Страница 4 из 24
И, конечно, большую роль в развращении… в обольщении… Матильды сыграла ее кузина, которую Матильда называла своей сестрой. Будучи на пять лет или более старше Матильды, кузина ее, наполовину полька, удачно вышла замуж еще в Англии, за какого-то славянина, который тут же ее увез — в Киев! Матильда обменивалась с кузиной посланиями, и даже прочла несколько киевских депеш вслух, когда они гуляли вдвоем, чтобы Хелье понял как там, в Киеве, здорово. В письмах кузина описывала город, достопримечательности, и свое времяпровождение, таким обыденным, небрежным слогом, что Матильда, конечно же, умирала от зависти — и только сейчас Хелье это наконец понял.
На следующее утро Хелье пришел в церковь — все еще старую, деревянную. Неподалеку строители укладывали фундамент новой, каменной церкви. Третий год уже укладывали.

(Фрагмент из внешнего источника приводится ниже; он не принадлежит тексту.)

-- ==== Sys2Proof/Machine/Chalk.lean ====
section
/-! DEFINITION. The chalk line: packets, their store and its lines (R243-R247). -/

namespace Sys2Proof.Machine

/-- SYNC and FRAME words (Table 11-7). -/
def syncWord (sched : Nat) : Word := w64 (1 + sched % 2 ^ 60 * 16)
def frameWordOf (clk : Nat) : Word := w64 (2 + clk % 2 ^ 60 * 16)

/-- Put packets into the store, or lose them all; after a loss, LOST with SYNC and FRAME stands first (R244). R244 says
only that new packets are lost while the store is full: that packets which stand together (MARK with its MARKH, or LOST,
SYNC, FRAME and the packet behind them) and do not fit whole are lost as a whole is a DESIGN CHOICE (assumption 65). -/
def Trace.put (t : Trace) (sched clk : Nat) (ps : List Word) : Trace :=
  let ps' := if t.gap = 0 then ps
    else [w64 (0xB + Nat.min t.gap (2 ^ 32 - 1) * 16), syncWord sched, frameWordOf clk] ++ ps
  if t.store.length + ps'.length ≤ 64 then
    { t with
      store := t.store ++ ps'
      since := if t.gap = 0 then t.since + ps.length else ps.length
      last := if t.gap = 0 then t.last else sched
      gap := 0 }
  else { t with lost := Nat.min (t.lost + ps.length) (2 ^ 64 - 1), gap := t.gap + ps.length }

/-- SYNC and FRAME of the cycle (R246). -/
def Trace.sync (t : Trace) (sched clk : Nat) : Trace :=
  { t.put sched clk [syncWord sched, frameWordOf clk] with last := sched, since := 0 }

/-- A timed packet: type, and fields in place above bit 19 (R246); after a loss DELTA counts from the SYNC that goes
before it. -/
def Trace.timed (t : Trace) (sched clk typ fields : Nat) (more : List Word := []) : Trace :=
  let t := if t.since ≥ 4096 ∨ sched - t.last > 65535 then t.sync sched clk else t
  let delta := if t.gap = 0 then sched - t.last else 0
  { t.put sched clk (w64 (typ + delta * 16 + fields) :: more) with last := sched }

/-- A packet of core `n`, if its chalk line runs. -/
def State.chalk (s : State) (n : Nat) (f : Nat → Nat → Trace → Trace) : State :=
  let c := s.core n
  if c.trace.active then s.updCore n fun c => { c with trace := f c.sched s.frameClk c.trace } else s

/-- A timed packet of core `n`. -/
def State.chalkT (s : State) (n typ fields : Nat) (more : List Word := []) : State :=
  s.chalk n fun sc fc t => t.timed sc fc typ fields more

/-- The number of an observer in ENTRY packets and frames (Tables 11-7, 18-2). -/
def unitObs : Unit8 → Nat
  | .ve => 0
  | .me => 1
  | .hu => 2
  | .ch c => 8 + c.toNat

/-- ENTRY: start or completion of a macro entry (R247). -/
def State.chalkEntry (s : State) (n obs : Nat) (done run : Bool) (entry : Nat) : State :=
  s.chalkT n 0x4 (obs * 2 ^ 20 + done.toNat * 2 ^ 24 + run.toNat * 2 ^ 25 + entry * 2 ^ 26)

/-- The slice header (Table 11-5). -/
def Trace.header (t : Trace) : List Byte := le8 t.wptr ++ le8 t.lost ++ le8 t.wraps ++ List.replicate 40 0

/-- 64-bit saturation. -/
def sat64 (n : Nat) : Nat := Nat.min n (2 ^ 64 - 1)

/-- The packets of a region's slice of a core that its unit has dropped and its header does not count yet (R304). -/
def State.traceDropped (s : State) (n : Nat) : Nat :=
  tabGet 0 (s.core n).traceLost ((s.region? (s.core n).region).elim 0 fun r => (s.grp 2 r).num)

/-- Write one line of eight packets and then the header; the packets of a line that cannot be written are lost (R244). -/
def State.chalkLine (s : State) (n : Nat) : State :=
  let c := s.core n
  let own := (s.region? c.region).elim 0 fun r => (s.grp 2 r).num
  let t := { c.trace with
    lost := sat64 (c.trace.lost + tabGet 0 c.traceLost own), store := c.trace.store.drop 8, old := c.trace.old - 8 }
  let ps := c.trace.store.take 8
  let line := ps.map fun w => le8 w.toNat
  let k := (ps.filter fun w => w != 0).length
  let adv := fun (t : Trace) =>
    let p := t.wptr + 64
    { t with
      wptr := if p ≥ t.size then 64 else p
      wraps := if p ≥ t.size then sat64 (t.wraps + 1) else t.wraps }
  let r := match s.cpWr c.region (t.base + t.wptr) line.flatten (dieOf n) with
    | .ok s => (s, adv t)
    | .error _ => (s, { t with lost := sat64 (t.lost + k), gap := t.gap + k })
  let s := r.1.updCore n fun c => { c with trace := r.2, traceLost := c.traceLost.filter fun x => x.1 != own }
  match s.cpWr c.region t.base r.2.header (dieOf n) with
  | .ok s => s
  | .error _ => s

/-- Write lines while `fuel` lasts and whole ones stand in the store. -/
def chalkLines (n : Nat) : Nat → State → State
  | 0, s => s
  | k + 1, s => if (s.core n).trace.store.length ≥ 8 then chalkLines n k (s.chalkLine n) else s

/-- PAD words fill a partial line (R244). -/
def Trace.pad (t : Trace) : Trace :=
  { t with store := t.store ++ List.replicate ((8 - t.store.length % 8) % 8) 0 }

/-- A partial line is padded, to be written: at a pre-emption, a freeze and at retirement (R244). -/
def State.chalkPad (s : State) (n : Nat) : State :=
  if (s.core n).trace.active then s.updCore n fun c => { c with trace := c.trace.pad } else s

/-- Every packet is written. -/
def State.chalkFlush (s : State) (n : Nat) : State := chalkLines n 16 (s.chalkPad n)

/-- The trace unit has written every packet and its header. -/
def Core.traced (c : Core) : Bool := !c.trace.active || c.trace.store.isEmpty

/-- The trace unit at a pop (R243, R244): whether it runs, and the header's pointers. -/
def State.chalkStart (s : State) (n : Nat) (r : Region) (want : Bool) : Trace :=
  let size := s.rTrslice r * 4096
  if want && s.rTracep r && size != 0 then
    let base := s.rTrbase r + n * size
    let h := match s.cpRd r.num base 24 (dieOf n) with
      | .ok b => b
      | .error _ => []
    let w := dwAt h 0
    { active := true, base := base, size := size
      wptr := if w < 64 ∨ w % 64 ≠ 0 ∨ w > size - 64 then 64 else w
      lost := dwAt h 1, wraps := dwAt h 2, store := [], last := (s.core n).sched, since := 0, gap := 0 }
  else .off

/-- CHALK_WPTR (Table 11-6). -/
def Trace.nextPtr (t : Trace) : Nat :=
  if t.size ≤ 64 then 64 else 64 + (t.wptr - 64 + 8 * t.store.length) % (t.size - 64)

/-- CHALK_LINE_WRITE (R244): a line that was complete before this cycle. -/
def execChalkLineWrite (n : Nat) (s : State) : Res :=
  if (s.core n).trace.active && decide ((s.core n).trace.old ≥ 8) then .next (s.chalkLine n) else .next s

end Sys2Proof.Machine
end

Нахлобучив новгородскую шапку с мохнатым стильным околышем, модную в тот год среди шведской молодежи, на самые глаза, и закутавшись в сленгкаппу, Хелье прислонился к внутренней стороне церковной ограды и стал ждать. Дьяконы распахнули двери главного входа. Процессия подошла к церкви пешком. Громко и нарочито грубо переговаривались норвежцы из свиты Олафа. Девушки и девочки, подружки Ингегерд, хихикали и сплетничали. Процессия вошла во двор, Олаф и Ингегерд впереди. Жених снял шапку, такую же, как у Хелье — возможно, мода дошла и до Норвегии, а может, конунг проявлял чувствительность, как будущий политик, к местным настроениям — и бросил ее кому-то из своих дружинников.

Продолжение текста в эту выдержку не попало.